• [What is required]:
Below are the entries. Transcribe exactly the lines from the one with "let shown := fun" through the one with "match m.decodeEntry src with", ends included, and leave out all others.

• [Listed records]:
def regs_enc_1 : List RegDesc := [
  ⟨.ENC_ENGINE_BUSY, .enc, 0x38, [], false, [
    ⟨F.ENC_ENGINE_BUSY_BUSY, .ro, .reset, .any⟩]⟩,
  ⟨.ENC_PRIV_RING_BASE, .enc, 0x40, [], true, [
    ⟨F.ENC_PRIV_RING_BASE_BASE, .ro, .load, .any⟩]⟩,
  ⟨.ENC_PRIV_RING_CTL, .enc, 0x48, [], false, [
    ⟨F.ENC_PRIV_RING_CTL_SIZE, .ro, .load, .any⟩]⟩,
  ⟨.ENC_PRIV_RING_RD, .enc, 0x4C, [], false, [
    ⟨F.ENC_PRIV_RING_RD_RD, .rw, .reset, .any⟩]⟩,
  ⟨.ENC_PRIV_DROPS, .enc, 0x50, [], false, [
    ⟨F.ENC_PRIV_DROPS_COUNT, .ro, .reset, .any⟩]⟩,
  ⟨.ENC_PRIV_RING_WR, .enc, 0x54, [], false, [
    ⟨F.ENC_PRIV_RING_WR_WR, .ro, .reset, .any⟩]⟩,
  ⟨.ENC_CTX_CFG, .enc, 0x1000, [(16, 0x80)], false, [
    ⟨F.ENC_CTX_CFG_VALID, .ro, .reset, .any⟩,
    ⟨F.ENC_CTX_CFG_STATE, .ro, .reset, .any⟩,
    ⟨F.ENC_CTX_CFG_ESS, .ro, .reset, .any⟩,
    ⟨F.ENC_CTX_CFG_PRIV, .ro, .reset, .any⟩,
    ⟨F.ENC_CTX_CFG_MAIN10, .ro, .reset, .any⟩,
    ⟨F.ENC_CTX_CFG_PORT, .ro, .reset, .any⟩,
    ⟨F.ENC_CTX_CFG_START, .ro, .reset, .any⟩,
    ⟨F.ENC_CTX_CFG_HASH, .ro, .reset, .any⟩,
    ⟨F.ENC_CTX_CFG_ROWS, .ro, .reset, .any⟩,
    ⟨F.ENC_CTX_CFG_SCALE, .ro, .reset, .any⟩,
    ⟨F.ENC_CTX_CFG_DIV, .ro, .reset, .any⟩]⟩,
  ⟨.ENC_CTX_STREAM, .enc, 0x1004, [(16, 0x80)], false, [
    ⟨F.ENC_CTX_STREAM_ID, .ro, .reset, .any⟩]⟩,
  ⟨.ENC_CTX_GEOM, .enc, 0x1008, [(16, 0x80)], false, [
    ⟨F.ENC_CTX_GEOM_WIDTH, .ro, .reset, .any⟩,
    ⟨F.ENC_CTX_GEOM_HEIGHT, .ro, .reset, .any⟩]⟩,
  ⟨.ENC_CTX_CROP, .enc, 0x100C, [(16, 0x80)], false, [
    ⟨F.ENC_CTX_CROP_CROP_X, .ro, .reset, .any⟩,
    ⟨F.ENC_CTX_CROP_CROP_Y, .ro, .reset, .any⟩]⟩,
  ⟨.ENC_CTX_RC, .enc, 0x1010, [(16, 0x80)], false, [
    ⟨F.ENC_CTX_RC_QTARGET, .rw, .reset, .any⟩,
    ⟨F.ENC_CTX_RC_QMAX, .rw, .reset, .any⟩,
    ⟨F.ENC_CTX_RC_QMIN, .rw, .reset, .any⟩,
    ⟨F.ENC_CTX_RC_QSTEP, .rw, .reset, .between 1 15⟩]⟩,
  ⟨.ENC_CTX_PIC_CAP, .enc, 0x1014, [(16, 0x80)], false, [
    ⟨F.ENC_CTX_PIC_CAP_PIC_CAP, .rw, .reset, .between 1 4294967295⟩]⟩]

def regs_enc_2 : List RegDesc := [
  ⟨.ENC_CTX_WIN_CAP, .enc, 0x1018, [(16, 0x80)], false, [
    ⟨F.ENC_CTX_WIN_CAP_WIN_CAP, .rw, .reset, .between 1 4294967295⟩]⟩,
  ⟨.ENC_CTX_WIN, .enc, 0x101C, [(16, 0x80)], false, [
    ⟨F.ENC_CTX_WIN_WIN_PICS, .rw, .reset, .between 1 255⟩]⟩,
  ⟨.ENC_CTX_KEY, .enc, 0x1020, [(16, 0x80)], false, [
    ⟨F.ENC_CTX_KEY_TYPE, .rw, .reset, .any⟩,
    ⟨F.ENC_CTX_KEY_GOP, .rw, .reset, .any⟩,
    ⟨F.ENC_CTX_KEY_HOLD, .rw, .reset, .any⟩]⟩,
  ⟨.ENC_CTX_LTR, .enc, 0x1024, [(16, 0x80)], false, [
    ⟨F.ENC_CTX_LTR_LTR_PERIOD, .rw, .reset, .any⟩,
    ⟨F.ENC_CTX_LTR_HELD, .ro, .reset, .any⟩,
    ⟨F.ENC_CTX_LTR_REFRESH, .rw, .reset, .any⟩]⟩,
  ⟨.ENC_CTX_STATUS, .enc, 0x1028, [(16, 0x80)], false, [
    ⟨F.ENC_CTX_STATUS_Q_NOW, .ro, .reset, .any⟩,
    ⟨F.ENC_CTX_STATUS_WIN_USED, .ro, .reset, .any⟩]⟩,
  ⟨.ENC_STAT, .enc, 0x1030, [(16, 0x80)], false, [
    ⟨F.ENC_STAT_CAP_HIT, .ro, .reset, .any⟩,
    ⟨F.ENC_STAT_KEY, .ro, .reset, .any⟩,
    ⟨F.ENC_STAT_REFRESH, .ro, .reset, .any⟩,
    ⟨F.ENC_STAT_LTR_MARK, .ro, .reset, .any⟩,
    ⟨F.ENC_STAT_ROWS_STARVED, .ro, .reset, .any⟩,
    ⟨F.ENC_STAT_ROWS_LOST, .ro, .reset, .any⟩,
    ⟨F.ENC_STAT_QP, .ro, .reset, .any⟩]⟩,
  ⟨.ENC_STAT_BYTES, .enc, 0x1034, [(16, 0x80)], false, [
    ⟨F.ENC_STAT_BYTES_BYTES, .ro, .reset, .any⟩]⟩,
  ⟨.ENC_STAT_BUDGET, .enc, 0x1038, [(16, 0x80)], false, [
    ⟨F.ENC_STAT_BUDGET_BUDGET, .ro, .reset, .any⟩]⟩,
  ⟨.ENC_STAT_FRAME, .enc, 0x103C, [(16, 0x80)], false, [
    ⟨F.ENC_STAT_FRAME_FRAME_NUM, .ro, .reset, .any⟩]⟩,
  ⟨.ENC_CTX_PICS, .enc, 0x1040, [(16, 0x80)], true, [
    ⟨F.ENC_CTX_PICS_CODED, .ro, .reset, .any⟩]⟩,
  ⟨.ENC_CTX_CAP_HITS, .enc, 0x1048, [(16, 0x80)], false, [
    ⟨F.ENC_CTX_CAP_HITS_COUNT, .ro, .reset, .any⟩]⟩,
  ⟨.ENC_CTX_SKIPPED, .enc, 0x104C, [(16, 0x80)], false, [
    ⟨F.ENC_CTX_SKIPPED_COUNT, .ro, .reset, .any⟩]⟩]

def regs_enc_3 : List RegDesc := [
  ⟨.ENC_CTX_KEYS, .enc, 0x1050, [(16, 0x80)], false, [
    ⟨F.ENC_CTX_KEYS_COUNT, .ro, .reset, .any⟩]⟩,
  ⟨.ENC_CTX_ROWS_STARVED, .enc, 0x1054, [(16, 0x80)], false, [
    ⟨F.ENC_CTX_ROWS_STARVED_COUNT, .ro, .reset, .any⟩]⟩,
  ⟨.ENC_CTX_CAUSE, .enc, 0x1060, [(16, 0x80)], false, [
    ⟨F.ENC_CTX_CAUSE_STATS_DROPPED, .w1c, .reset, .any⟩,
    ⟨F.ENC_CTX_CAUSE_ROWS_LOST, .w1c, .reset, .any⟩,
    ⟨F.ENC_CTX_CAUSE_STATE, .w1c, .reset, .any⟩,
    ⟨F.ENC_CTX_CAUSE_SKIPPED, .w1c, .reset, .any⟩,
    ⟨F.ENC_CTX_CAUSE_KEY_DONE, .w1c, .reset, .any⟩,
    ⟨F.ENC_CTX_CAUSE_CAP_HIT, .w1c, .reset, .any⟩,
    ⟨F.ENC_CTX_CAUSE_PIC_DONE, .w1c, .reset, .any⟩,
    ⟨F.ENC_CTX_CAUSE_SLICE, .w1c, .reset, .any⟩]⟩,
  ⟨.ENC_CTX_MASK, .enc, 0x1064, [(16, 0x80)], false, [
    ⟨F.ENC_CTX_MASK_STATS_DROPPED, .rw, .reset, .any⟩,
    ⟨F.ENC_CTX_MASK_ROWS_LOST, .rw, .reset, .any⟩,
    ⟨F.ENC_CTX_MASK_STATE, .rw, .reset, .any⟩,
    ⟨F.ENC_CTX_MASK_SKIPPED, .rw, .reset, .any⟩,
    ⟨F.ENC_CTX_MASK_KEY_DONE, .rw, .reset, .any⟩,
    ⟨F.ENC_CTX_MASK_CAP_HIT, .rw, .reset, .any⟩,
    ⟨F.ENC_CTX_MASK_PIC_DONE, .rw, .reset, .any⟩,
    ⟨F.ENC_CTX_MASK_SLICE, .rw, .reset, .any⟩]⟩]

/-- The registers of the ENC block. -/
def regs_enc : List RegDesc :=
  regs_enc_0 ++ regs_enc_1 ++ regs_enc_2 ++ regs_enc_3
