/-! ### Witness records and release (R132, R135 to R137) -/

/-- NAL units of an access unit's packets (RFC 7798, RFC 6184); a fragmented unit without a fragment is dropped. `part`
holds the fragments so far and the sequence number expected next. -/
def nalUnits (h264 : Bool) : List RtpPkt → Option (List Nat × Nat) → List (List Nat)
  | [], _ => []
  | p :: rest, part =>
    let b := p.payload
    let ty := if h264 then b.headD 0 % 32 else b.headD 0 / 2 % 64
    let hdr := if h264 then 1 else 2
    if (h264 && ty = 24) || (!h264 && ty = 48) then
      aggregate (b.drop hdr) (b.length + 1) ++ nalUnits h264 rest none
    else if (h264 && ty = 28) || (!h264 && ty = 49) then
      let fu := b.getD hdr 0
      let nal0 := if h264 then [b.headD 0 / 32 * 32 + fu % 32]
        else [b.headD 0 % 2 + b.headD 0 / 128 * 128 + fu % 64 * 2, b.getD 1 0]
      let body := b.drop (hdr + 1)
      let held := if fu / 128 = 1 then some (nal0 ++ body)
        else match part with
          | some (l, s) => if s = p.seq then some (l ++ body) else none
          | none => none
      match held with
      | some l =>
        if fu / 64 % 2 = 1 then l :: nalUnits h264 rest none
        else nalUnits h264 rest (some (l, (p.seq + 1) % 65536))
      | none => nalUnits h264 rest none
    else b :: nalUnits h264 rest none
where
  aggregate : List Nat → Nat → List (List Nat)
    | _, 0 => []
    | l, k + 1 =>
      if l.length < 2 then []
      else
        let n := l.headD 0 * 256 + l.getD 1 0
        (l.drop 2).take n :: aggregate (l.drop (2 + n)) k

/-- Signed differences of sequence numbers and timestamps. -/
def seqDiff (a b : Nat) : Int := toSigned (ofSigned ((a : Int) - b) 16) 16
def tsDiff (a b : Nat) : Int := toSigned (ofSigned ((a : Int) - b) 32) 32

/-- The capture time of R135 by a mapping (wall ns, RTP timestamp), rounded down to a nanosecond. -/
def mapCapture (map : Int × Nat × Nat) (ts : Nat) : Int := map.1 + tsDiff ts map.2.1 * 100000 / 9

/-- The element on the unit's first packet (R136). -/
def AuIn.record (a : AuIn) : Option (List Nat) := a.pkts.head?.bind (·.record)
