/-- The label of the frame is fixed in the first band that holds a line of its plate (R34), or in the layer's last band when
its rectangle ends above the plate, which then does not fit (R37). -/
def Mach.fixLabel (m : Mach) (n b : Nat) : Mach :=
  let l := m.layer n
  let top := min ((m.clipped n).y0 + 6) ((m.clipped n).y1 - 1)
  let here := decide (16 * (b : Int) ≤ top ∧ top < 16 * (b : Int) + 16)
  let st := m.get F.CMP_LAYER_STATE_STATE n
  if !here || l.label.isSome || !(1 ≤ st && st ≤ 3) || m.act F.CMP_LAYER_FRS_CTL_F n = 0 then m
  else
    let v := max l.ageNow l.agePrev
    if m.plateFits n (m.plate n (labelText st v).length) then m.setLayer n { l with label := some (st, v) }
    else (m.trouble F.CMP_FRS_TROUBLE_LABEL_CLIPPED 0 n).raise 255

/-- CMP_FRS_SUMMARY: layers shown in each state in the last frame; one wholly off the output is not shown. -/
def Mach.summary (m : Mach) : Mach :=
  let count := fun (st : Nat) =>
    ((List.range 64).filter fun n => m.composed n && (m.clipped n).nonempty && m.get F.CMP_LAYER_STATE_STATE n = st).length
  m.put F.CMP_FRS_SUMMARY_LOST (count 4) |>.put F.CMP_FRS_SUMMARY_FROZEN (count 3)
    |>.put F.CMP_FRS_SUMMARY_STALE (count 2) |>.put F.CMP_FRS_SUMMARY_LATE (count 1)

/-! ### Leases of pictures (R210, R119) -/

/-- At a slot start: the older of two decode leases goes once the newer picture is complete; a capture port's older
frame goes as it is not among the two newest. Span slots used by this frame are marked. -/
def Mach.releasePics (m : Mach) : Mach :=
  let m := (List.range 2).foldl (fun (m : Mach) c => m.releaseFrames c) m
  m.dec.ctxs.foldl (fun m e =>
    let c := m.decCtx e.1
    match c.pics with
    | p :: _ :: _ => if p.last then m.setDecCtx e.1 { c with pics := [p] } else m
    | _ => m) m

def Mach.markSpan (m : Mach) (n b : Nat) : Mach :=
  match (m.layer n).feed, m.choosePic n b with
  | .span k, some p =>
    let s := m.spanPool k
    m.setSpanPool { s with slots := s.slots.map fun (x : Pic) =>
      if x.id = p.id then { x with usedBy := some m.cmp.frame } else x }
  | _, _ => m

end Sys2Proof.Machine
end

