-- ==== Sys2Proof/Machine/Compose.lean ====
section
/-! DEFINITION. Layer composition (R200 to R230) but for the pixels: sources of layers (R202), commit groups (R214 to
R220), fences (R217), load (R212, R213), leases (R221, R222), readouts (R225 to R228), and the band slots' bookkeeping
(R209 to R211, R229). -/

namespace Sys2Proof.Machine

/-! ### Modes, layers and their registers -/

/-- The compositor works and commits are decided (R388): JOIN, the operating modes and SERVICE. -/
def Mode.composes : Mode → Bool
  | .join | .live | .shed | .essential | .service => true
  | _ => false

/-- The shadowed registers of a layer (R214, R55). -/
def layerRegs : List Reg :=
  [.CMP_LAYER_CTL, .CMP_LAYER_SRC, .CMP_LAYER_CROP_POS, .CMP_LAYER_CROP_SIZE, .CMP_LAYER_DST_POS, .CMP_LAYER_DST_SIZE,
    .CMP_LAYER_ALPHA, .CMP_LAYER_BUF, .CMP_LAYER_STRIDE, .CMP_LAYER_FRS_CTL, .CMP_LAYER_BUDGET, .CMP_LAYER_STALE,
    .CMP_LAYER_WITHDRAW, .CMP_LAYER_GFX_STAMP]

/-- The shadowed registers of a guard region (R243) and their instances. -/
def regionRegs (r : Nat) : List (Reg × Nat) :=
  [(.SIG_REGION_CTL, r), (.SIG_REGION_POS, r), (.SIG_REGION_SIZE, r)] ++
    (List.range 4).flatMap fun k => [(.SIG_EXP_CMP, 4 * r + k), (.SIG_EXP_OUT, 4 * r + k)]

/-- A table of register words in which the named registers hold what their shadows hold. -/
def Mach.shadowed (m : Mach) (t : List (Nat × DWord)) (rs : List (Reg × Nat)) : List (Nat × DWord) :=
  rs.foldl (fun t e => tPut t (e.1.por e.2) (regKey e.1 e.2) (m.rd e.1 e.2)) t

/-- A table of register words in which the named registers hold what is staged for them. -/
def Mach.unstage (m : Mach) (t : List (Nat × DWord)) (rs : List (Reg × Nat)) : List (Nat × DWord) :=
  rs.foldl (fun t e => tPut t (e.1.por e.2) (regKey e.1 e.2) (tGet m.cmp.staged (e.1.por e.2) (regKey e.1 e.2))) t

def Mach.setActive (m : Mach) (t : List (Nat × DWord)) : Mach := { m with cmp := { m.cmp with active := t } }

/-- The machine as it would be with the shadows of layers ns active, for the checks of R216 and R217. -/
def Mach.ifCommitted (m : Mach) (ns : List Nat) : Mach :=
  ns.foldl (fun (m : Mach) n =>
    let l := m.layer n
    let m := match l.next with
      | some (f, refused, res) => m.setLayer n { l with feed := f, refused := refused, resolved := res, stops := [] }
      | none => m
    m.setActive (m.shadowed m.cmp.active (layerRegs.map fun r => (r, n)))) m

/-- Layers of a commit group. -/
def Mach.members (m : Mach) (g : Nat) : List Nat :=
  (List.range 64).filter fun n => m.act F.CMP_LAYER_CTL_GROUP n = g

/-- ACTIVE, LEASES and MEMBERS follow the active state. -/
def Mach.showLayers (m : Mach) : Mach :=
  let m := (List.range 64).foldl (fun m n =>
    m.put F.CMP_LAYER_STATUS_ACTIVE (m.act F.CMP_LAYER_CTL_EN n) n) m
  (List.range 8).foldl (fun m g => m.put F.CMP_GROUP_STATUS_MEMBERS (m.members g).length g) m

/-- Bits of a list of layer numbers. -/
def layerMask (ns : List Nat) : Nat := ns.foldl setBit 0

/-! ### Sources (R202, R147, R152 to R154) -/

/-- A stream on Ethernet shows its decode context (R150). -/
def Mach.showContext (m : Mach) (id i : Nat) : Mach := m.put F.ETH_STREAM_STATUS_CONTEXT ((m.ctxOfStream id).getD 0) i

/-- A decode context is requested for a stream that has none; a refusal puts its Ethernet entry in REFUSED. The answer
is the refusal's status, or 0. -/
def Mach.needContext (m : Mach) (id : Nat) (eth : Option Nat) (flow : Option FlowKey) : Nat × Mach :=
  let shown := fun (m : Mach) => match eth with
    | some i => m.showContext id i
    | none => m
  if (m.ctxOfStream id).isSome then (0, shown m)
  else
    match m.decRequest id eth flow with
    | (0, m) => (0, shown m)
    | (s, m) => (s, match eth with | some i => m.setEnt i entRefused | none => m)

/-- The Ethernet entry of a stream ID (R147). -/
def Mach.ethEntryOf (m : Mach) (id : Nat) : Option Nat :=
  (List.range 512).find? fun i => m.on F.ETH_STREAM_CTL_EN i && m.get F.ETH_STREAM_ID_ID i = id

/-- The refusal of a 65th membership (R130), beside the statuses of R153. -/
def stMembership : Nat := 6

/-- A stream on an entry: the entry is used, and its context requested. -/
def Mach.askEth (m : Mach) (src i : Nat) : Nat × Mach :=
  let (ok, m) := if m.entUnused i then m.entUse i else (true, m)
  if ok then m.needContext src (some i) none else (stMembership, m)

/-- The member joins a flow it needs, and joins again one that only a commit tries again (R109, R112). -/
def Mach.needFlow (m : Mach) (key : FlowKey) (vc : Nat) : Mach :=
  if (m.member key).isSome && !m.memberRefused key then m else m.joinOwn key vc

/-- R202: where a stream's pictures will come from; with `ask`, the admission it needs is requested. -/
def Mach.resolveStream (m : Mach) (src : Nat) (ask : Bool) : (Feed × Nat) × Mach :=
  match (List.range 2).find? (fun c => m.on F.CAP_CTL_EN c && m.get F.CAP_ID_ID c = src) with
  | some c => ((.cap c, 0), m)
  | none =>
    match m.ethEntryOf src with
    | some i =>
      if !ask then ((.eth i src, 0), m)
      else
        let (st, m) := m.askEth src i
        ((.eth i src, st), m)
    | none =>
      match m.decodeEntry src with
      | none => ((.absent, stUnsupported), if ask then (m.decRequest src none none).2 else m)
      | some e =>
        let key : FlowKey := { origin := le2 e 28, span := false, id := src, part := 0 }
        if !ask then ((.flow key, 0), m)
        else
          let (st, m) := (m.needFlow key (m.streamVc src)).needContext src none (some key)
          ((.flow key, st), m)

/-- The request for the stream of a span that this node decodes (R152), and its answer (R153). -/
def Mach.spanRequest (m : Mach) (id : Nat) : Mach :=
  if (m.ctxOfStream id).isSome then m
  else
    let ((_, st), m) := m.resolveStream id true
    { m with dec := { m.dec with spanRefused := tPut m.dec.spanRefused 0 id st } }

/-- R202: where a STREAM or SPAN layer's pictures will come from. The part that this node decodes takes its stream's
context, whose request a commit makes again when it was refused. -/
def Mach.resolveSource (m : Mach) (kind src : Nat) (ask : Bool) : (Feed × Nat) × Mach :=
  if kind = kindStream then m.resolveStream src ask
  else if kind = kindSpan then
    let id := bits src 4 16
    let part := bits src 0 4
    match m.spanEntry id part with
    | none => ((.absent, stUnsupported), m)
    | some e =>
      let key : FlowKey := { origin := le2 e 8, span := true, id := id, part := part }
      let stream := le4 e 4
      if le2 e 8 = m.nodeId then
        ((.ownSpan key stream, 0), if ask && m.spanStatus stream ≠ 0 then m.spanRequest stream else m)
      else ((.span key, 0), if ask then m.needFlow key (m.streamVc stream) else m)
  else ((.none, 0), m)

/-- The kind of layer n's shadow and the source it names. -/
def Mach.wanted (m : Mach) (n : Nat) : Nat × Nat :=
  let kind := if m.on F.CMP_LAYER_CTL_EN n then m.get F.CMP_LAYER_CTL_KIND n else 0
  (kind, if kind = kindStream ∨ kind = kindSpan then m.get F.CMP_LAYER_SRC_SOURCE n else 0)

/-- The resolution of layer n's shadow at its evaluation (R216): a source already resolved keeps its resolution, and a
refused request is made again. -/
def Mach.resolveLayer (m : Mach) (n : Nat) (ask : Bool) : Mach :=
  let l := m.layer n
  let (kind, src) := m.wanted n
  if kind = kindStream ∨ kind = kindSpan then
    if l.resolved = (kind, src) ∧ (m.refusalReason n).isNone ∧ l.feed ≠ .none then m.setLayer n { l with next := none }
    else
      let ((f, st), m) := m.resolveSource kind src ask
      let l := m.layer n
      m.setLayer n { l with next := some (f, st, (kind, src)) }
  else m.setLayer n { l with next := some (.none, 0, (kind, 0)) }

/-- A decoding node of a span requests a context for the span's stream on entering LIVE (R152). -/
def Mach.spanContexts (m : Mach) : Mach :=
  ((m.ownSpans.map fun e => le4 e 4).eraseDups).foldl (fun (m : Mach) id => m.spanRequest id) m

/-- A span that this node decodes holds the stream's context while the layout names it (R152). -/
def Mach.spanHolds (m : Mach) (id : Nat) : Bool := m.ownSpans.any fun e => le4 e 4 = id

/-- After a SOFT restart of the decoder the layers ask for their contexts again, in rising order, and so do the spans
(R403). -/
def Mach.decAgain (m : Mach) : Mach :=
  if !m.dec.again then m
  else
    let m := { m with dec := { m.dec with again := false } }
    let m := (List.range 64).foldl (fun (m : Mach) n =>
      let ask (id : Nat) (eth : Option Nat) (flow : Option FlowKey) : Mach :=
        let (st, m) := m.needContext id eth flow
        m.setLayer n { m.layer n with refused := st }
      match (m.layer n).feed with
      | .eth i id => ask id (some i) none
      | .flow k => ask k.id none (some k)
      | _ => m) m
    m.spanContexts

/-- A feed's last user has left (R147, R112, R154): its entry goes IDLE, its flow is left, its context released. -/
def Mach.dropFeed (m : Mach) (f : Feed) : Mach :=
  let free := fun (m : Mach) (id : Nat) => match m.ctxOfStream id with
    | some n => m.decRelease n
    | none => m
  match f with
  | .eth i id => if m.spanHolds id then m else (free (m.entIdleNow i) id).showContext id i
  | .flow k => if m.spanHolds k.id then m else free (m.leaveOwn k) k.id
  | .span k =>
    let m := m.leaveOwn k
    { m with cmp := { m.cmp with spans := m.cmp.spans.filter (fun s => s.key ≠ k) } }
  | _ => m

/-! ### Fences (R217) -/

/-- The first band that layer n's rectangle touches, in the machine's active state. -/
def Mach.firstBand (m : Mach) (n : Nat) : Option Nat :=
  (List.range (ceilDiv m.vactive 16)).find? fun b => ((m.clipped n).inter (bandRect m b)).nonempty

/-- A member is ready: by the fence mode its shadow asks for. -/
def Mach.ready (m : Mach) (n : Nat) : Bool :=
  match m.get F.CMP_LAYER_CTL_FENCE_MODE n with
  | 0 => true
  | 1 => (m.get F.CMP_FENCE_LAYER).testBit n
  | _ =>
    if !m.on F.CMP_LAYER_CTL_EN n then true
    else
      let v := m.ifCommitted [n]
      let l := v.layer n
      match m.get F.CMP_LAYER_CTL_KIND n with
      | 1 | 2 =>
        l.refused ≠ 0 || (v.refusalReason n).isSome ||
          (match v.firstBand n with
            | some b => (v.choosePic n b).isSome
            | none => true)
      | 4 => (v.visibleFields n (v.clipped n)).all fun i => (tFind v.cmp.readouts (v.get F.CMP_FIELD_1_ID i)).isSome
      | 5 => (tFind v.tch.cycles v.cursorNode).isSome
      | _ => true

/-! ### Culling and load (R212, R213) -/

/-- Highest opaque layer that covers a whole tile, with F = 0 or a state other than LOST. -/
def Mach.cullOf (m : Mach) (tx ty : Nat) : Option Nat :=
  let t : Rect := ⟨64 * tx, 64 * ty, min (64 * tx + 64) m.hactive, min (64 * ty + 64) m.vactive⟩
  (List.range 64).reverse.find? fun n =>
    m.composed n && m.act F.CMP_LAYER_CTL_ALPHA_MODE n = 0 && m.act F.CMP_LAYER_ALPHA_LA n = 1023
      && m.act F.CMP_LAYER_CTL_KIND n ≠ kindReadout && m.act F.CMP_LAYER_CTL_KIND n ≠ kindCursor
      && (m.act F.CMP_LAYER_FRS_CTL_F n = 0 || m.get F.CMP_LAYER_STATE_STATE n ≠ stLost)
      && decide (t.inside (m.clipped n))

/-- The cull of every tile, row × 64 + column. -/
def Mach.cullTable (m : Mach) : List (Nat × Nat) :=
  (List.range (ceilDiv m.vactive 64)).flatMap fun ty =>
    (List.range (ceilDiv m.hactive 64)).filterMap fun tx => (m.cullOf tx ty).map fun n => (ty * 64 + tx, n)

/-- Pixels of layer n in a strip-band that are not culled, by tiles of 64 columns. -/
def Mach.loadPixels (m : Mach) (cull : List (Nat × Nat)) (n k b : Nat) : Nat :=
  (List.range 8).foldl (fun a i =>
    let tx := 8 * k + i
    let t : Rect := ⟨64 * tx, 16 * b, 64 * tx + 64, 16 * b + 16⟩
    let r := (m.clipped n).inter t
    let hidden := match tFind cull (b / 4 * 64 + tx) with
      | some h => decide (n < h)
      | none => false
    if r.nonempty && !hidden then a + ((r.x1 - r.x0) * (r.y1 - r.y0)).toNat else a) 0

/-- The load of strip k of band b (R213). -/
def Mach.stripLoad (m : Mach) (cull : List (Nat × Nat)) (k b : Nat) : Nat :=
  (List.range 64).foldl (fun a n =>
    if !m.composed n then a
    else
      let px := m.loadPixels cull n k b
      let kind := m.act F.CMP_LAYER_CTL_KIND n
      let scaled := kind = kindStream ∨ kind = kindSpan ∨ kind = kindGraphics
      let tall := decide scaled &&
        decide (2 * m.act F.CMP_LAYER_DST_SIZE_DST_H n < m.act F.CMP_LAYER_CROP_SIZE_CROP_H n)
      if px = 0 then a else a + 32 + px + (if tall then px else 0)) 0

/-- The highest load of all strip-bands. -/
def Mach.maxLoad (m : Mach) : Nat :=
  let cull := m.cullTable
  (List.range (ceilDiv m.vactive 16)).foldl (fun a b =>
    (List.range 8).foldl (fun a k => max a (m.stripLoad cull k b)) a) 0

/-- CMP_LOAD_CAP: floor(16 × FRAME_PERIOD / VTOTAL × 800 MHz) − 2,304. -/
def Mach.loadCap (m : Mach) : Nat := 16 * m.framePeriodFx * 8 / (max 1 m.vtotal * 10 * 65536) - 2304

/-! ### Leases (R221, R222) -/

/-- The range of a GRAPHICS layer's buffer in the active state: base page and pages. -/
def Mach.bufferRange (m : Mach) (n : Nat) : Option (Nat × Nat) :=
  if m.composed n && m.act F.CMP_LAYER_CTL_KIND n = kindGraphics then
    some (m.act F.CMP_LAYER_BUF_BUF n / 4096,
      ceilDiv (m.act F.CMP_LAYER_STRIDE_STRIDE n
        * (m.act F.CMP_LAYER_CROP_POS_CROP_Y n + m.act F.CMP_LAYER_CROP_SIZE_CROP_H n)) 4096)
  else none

• [Answer]:
  let shown := fun (m : Mach) => match eth with
    | some i => m.showContext id i
    | none => m
  if (m.ctxOfStream id).isSome then (0, shown m)
  else
    match m.decRequest id eth flow with
    | (0, m) => (0, shown m)
    | (s, m) => (s, match eth with | some i => m.setEnt i entRefused | none => m)

/-- The Ethernet entry of a stream ID (R147). -/
def Mach.ethEntryOf (m : Mach) (id : Nat) : Option Nat :=
  (List.range 512).find? fun i => m.on F.ETH_STREAM_CTL_EN i && m.get F.ETH_STREAM_ID_ID i = id

/-- The refusal of a 65th membership (R130), beside the statuses of R153. -/
def stMembership : Nat := 6

/-- A stream on an entry: the entry is used, and its context requested. -/
def Mach.askEth (m : Mach) (src i : Nat) : Nat × Mach :=
  let (ok, m) := if m.entUnused i then m.entUse i else (true, m)
  if ok then m.needContext src (some i) none else (stMembership, m)

/-- The member joins a flow it needs, and joins again one that only a commit tries again (R109, R112). -/
def Mach.needFlow (m : Mach) (key : FlowKey) (vc : Nat) : Mach :=
  if (m.member key).isSome && !m.memberRefused key then m else m.joinOwn key vc

/-- R202: where a stream's pictures will come from; with `ask`, the admission it needs is requested. -/
def Mach.resolveStream (m : Mach) (src : Nat) (ask : Bool) : (Feed × Nat) × Mach :=
  match (List.range 2).find? (fun c => m.on F.CAP_CTL_EN c && m.get F.CAP_ID_ID c = src) with
  | some c => ((.cap c, 0), m)
  | none =>
    match m.ethEntryOf src with
    | some i =>
      if !ask then ((.eth i src, 0), m)
      else
        let (st, m) := m.askEth src i
        ((.eth i src, st), m)
    | none =>
      match m.decodeEntry src with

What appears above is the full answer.